INSTRUCTIONS FOR THE TASK »
Please transcribe exactly, and only, the lines of the data below between the line holding "end of a sample. -/" and the line holding "case checks =>", inclusive.

GIVEN RECORDS »
____________________
/-- What is done with a sample whose additions are complete, by what the residue and the result frames show. -/
theorem doXchkCompare_of_complete {q csum : Nat} {s : State} {x : Xchk} (hx : (s.eng q).xchk = some x) (hc : x.csum = some csum)
    (hq : x.queue = []) (ha : x.allSent (s.knot x.knot).format = true) : doXchkCompare q s =
      let fmt := (s.knot x.knot).format
      let s1 := (s.updEng q fun g => { g with xchk := none }).updEng x.home fun g =>
        { g with xdone := g.xdone ++ [(x.knot, x.gen, x.seg)] }
      let tell := fun (t : State) => statusToControl t x.knot (s.knot x.knot).lastTc 0x15 x.seg
      let wrong := fileXchk (s1.integCount 8) q x.seg 0 q x.knot x.gen 0 0
      if checkResidue x ≠ csum % resM then
        if s.holdsResults x.home x.knot x.seg then tell (dropHeld wrong x.home x.knot x.seg) else wrong
      else (x.outs.filterMap (firstDiff fmt x)).head?.elim (releaseResults (s1.integCount 7) x.home x.knot x.seg) fun i =>
        dropHeld (setEvent (tell (fileXchk (s1.integCount 9) x.home x.seg i q x.knot x.gen 1 0x15)) 51 R.INTEG_EVENT
          F.INTEG_EVENT_RESULT_WRONG) x.home x.knot x.seg := by
  simp only [doXchkCompare, hx, hc]
  refine (if_neg (by simp [hq, ha])).trans (if_congr Iff.rfl rfl ?_)
  split
  · next hd => rw [hd]; rfl
  · next hd => rw [hd]; rfl

end Sys2Proof.Machine

open Sys2Proof Sys2Proof.Machine

/-- Settles O49: the checks of admission in order; the frame at the front; a broadcast's status; the additions, the comparison and the
end of a sample. -/
theorem knotFramesAndChecks : Obligations.KnotFramesAndChecks := by
  unfold Obligations.KnotFramesAndChecks
  refine ⟨fun x f => ?checks, fun d s => ⟨fun h => next_eq ?_, fun id rest h => ⟨fun i ha => next_eq ?_, fun ha => next_eq ?_, fun m ha =>
      ⟨fun ht hh => next_eq ?_, fun hh ht => next_eq ?_, fun ht => next_eq ?_⟩⟩⟩, fun k s => ?bcast, fun q bad s => ⟨fun h => ?none, fun x h => ?some⟩⟩
  case checks =>
    refine ⟨fun h => if_pos h, fun h hc hb => admitKnot_of_reserved h hc hb, fun h ⟨hc, hd⟩ hk hf => admitKnot_of_device h hc hd hk hf,
      fun h hp hg => (admitKnot_of_plain h hp).trans (if_pos hg), fun h hp hg hc => (admitKnot_of_plain h hp).trans
        ((if_neg (not_not.mpr hg)).trans (if_pos hc)), fun h hp hg ha hc => ⟨fun h4 => ?_, fun h4 h5 => ?_, fun h4 h5 h6 => ?_, fun h4 h5 h6 => ?_⟩⟩
    all_goals refine (admitKnot_of_own h hp hg ha hc).trans ?_
    · simp only [h4, Bool.not_false, ↓reduceIte]
    · simp only [h4, h5, Bool.not_true, Bool.not_false, Bool.false_eq_true, ↓reduceIte]
    · simp only [h4, h5, h6, Bool.not_true, Bool.not_false, Bool.false_eq_true, ↓reduceIte]
    · simp only [h4, h5, h6, Bool.not_true, Bool.false_eq_true, ↓reduceIte]
  case bcast =>
    refine ⟨fun h => next_eq ?_, fun tc w6 hb hs => ⟨fun hp => next_eq ?_, fun hp hm => next_eq ?_, fun hp hm => next_eq ?_⟩⟩
    · cases hb : (s.knot k.val).bcast with
      | none => simp only [doBroadcastStatus, hb]
      | some p => simp only [doBroadcastStatus, hb, h.resolve_left (by simp [hb]), ↓reduceIte]
    · simp only [doBroadcastStatus, hb, hs, hp, Bool.false_eq_true, ↓reduceIte]
    · simp only [doBroadcastStatus, hb, hs, hp, hm, Bool.false_eq_true, ↓reduceIte]
    · simp only [doBroadcastStatus, hb, hs, hp, hm, Bool.false_eq_true, ↓reduceIte]
  case none =>
    refine ⟨next_eq ?_, next_eq ?_, next_eq ?_⟩
    · simp only [doXchkAdd, h]
    · simp only [doXchkCompare, h]
    · simp only [doXchkTimeout, h]
  case some =>
    refine ⟨next_eq ?_, fun hq => next_eq ?_, fun it rest hq => next_eq ?_, fun hw => next_eq (doXchkCompare_of_waiting h hw),
      fun csum hc hq ha => ⟨fun hr hh => next_eq ?_, fun hr hh => next_eq ?_, fun hr hd => next_eq ?_, fun i more hr hd => next_eq ?_⟩,
      fun hc ht => next_eq ?_, fun hn => next_eq ?_⟩
    · simp only [doXchkAdd, h, ↓reduceIte]
    · simp only [doXchkAdd, h, hq, Bool.false_eq_true, ↓reduceIte]
    · simp only [doXchkAdd, h, hq, Bool.false_eq_true, ↓reduceIte]
    · exact (doXchkCompare_of_complete h hc hq ha).trans ((if_pos hr).trans (if_neg (Bool.eq_false_iff.mp hh)))
    · exact (doXchkCompare_of_complete h hc hq ha).trans ((if_pos hr).trans (if_pos hh))
    · refine (doXchkCompare_of_complete h hc hq ha).trans ((if_neg (not_not.mpr hr)).trans ?_)
      rw [hd]; rfl
    · refine (doXchkCompare_of_complete h hc hq ha).trans ((if_neg (not_not.mpr hr)).trans ?_)
      rw [hd]; rfl
    · simp only [doXchkTimeout, h, hc, ht, Bool.and_self, ↓reduceIte]
    · simp only [doXchkTimeout, h]
      exact if_neg (by simpa using fun h1 => hn.resolve_left (by simp [h1]))
  · simp only [doKnotFrameAdmit, h]
  · simp only [doKnotFrameAdmit, h, ha]
  · simp only [doKnotFrameAdmit, h, ha]
  · exact (doKnotFrameAdmit_of_take h ha).trans (if_pos ⟨ht, hh⟩)
  · refine (doKnotFrameAdmit_of_take h ha).trans ((if_neg fun hn => ?_).trans (if_neg ht))
    exact hh.elim (fun h => h hn.1) fun h => Bool.false_ne_true (h.symm.trans hn.2)
  · refine (doKnotFrameAdmit_of_take h ha).trans ((if_neg fun hn => ?_).trans (if_pos ht))
    exact absurd (ht.symm.trans hn.1) (by decide)
end

section
/-! PROOFS. What leaves the health of the units as it is (R347): every act of the device but the classification and retirement of a unit. -/

namespace Sys2Proof.Machine

/-- The units' health is z. -/
def Units (z : SMap UnitHealth) (s : State) : Prop := s.integ.units = z

theorem units_of_snd {α : Type} {z : SMap UnitHealth} {p : α × State} {a : α} {b : State} (e : p = (a, b)) (h : Units z p.2) : Units z b := by
  rw [e] at h; exact h
theorem units_pair {α : Type} {z : SMap UnitHealth} {s : State} {a : α} (h : Units z s) : Units z (a, s).2 := h
theorem units_foldl {α : Type} {z : SMap UnitHealth} {g : State → α → State} {l : List α} {s : State} (h : Units z s)
    (hg : ∀ t a, Units z t → Units z (g t a)) : Units z (l.foldl g s) := by
  induction l generalizing s with
  | nil => exact h
  | cons a l ih => exact ih (hg s a h)
theorem units_ite {z : SMap UnitHealth} {s t : State} {c : Prop} [Decidable c] (h : Units z s) (k : Units z t) : Units z (if c then s else t) := by
  split
  · exact h
  · exact k
/-- A state with the same health of the units. -/
theorem units_mk {z : SMap UnitHealth} {s t : State} (h : Units z s) (e : t.integ.units = s.integ.units) : Units z t := e.trans h

section
variable {z : SMap UnitHealth} {s : State} (h : Units z s)
include h
theorem units_wr (r : RegRef) (v : Word) : Units z (s.wr r v) := h
theorem units_setF (r : RegRef) (f : Fld) (n : Nat) : Units z (s.setF r f n) := h
theorem units_setBit (r : RegRef) (f : Fld) : Units z (s.setBit r f) := h
theorem units_countN (r : RegRef) (n : Nat) : Units z (s.countN r n) := h
theorem units_count (r : RegRef) : Units z (s.count r) := h
theorem units_wr64 (lo hi : RegRef) (n : Nat) : Units z (s.wr64 lo hi n) := h
theorem units_drawFree (w : Nat) : Units z (s.drawFree w).2 := h
theorem units_emit (o : Out) : Units z (s.emit o) := h
theorem units_hostWrite (a : Nat) (b : Bytes) : Units z (s.hostWrite a b) := h
theorem units_updPort (d p : Nat) (f : Port → Port) : Units z (s.updPort d p f) := h
theorem units_updLane (d n : Nat) (f : Lane → Lane) : Units z (s.updLane d n f) := h
theorem units_updDie (d : Nat) (f : Die → Die) : Units z (s.updDie d f) := h
theorem units_updLan (d p : Nat) (f : Lany → Lany) : Units z (s.updLan d p f) := h
theorem units_setFrm (n : Nat) (f : FrameRec) : Units z (s.setFrm n f) := h
theorem units_delFrm (n : Nat) : Units z (s.delFrm n) := h
theorem units_addFrm (f : FrameRec) : Units z (s.addFrm f).2 := h
theorem units_updFrm (n : Nat) (f : FrameRec → FrameRec) : Units z (s.updFrm n f) := by
  unfold State.updFrm; split
  · exact units_setFrm h _ _
  · exact h
end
____________________
EXERCISE SOLUTION »
end of a sample. -/
theorem knotFramesAndChecks : Obligations.KnotFramesAndChecks := by
  unfold Obligations.KnotFramesAndChecks
  refine ⟨fun x f => ?checks, fun d s => ⟨fun h => next_eq ?_, fun id rest h => ⟨fun i ha => next_eq ?_, fun ha => next_eq ?_, fun m ha =>
      ⟨fun ht hh => next_eq ?_, fun hh ht => next_eq ?_, fun ht => next_eq ?_⟩⟩⟩, fun k s => ?bcast, fun q bad s => ⟨fun h => ?none, fun x h => ?some⟩⟩
  case checks =>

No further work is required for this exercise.